* Required action: After counting the lines below that hold the word "then", reply with the count and nothing else.

----- Input

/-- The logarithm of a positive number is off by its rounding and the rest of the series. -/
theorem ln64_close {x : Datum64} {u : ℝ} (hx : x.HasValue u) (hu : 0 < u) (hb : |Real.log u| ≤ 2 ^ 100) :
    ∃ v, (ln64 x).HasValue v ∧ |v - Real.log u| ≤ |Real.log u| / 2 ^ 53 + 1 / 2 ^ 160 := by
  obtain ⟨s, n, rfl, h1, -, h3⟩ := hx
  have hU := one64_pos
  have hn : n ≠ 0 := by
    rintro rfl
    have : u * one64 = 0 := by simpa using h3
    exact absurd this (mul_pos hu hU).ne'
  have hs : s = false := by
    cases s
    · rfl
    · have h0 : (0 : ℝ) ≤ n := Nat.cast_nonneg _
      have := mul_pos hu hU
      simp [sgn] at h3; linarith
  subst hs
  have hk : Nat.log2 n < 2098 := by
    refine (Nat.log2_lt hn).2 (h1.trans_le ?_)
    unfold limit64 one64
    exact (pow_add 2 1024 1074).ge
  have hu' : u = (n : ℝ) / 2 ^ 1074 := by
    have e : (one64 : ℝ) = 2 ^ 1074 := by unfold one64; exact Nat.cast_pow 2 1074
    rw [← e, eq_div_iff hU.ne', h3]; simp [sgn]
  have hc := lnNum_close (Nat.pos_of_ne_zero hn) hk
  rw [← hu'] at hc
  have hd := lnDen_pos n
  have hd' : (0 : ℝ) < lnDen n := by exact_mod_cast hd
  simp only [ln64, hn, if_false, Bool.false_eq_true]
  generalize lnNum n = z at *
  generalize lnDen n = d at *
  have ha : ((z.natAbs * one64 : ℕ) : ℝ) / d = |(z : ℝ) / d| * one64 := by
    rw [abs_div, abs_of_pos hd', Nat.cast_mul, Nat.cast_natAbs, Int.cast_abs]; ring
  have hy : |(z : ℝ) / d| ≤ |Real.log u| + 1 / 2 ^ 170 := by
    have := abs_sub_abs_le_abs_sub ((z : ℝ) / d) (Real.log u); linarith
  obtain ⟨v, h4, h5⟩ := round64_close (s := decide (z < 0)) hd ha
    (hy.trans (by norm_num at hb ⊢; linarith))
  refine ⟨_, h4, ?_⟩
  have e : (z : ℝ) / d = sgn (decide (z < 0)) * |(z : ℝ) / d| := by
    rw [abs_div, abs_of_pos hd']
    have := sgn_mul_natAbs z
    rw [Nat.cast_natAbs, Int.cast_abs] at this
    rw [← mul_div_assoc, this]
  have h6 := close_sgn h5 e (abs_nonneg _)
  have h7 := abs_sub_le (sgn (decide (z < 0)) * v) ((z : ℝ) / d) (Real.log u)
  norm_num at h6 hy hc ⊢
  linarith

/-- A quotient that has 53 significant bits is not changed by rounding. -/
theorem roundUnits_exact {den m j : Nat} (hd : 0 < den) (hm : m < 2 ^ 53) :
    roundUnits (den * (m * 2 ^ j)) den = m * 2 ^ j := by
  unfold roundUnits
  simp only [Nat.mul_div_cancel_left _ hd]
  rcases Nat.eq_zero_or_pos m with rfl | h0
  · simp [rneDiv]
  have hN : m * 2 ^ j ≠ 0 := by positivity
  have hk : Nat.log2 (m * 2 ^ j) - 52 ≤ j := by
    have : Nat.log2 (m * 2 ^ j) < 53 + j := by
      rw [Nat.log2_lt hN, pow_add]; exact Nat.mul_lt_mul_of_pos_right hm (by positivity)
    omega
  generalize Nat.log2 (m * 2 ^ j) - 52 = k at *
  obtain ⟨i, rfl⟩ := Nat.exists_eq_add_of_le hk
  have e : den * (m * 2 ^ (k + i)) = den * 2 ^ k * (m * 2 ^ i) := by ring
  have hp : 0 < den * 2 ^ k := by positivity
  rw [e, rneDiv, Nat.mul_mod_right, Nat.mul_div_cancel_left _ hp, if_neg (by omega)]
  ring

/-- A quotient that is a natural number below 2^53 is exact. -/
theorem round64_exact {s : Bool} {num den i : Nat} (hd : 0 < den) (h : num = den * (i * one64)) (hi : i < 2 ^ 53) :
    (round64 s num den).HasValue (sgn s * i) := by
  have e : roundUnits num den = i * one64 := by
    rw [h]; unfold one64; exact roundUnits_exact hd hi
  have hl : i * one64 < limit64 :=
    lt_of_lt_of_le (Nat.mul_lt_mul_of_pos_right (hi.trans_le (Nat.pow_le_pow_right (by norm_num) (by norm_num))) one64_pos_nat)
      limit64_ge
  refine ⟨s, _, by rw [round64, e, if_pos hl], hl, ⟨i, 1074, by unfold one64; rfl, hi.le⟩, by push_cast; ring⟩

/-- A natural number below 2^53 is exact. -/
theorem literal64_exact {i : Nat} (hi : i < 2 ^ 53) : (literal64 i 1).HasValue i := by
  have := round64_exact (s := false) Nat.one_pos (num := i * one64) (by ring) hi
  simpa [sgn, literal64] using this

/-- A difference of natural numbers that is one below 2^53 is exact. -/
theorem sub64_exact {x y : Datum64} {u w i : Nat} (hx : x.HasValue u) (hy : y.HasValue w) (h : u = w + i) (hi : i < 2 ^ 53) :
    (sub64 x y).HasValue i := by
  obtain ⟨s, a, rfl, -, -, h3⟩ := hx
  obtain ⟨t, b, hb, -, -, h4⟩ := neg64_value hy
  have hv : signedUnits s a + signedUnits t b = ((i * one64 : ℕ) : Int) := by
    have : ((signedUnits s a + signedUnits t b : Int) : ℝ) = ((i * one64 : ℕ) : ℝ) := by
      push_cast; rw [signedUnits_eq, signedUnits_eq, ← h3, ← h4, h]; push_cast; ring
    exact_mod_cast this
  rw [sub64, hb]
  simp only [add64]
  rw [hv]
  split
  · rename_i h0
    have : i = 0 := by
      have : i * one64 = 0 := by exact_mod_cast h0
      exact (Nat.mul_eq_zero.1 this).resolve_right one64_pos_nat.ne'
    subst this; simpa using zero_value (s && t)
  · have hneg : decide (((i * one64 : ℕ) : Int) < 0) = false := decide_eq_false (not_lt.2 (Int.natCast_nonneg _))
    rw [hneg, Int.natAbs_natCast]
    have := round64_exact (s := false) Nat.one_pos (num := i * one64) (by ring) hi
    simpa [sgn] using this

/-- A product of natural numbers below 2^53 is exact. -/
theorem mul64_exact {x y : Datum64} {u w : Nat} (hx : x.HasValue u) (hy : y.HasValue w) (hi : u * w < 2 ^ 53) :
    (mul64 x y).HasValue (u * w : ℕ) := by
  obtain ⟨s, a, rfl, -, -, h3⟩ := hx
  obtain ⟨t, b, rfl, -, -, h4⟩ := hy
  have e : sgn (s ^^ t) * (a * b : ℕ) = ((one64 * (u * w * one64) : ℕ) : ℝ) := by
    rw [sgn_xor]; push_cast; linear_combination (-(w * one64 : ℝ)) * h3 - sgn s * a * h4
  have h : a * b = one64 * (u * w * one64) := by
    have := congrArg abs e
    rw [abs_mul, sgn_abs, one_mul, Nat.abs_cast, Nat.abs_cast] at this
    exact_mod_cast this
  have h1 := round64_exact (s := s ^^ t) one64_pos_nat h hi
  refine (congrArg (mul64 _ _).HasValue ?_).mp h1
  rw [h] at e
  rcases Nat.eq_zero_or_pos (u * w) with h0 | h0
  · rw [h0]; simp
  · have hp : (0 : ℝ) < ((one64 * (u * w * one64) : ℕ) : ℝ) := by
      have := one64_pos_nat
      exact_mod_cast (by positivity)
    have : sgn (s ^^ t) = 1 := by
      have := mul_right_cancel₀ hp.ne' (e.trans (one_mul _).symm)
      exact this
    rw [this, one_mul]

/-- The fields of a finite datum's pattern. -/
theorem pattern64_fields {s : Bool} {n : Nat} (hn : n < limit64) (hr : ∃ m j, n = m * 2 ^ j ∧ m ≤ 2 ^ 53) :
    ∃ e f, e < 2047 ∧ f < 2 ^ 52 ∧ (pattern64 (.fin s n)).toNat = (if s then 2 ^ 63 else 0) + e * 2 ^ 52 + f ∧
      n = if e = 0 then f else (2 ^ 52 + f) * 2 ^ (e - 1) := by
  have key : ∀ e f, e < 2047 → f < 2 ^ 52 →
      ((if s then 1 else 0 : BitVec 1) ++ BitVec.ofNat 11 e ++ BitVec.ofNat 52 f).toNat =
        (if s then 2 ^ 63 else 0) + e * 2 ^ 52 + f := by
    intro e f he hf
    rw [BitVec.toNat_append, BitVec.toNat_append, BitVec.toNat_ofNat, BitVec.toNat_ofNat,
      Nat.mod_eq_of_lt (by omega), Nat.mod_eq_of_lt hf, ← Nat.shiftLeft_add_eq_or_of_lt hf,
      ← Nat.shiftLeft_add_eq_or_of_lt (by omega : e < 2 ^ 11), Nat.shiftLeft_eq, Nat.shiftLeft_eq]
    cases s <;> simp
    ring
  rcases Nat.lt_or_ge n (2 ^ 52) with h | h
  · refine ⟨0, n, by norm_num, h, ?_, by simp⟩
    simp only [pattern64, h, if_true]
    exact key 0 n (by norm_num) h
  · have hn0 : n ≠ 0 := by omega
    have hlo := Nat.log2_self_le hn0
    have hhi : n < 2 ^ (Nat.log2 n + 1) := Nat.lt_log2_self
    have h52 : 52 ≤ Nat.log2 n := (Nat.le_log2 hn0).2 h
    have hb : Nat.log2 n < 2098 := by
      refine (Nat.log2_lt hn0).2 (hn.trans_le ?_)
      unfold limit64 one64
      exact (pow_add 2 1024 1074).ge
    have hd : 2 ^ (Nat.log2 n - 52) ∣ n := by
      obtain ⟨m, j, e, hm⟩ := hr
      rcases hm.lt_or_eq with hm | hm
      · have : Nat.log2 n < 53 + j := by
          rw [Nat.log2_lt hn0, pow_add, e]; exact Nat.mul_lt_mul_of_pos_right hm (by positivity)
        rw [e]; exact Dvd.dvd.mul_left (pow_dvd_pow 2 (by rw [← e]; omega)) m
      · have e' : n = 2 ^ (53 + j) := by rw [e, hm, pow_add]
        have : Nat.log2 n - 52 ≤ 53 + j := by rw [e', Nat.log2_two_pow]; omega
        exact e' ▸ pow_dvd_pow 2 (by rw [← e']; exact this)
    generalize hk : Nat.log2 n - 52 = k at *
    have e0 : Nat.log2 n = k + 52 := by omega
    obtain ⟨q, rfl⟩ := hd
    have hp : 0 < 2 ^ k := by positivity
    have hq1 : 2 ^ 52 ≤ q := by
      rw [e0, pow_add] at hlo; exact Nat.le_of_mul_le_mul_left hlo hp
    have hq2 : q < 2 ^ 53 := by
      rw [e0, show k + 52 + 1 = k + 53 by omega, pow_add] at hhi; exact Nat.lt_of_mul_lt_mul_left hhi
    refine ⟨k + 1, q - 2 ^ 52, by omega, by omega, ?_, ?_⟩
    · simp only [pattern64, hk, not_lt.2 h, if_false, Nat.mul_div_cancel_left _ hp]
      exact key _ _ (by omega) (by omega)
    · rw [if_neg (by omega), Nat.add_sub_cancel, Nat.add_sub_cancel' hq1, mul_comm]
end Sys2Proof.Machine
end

----------

* Answer to the exercise: 4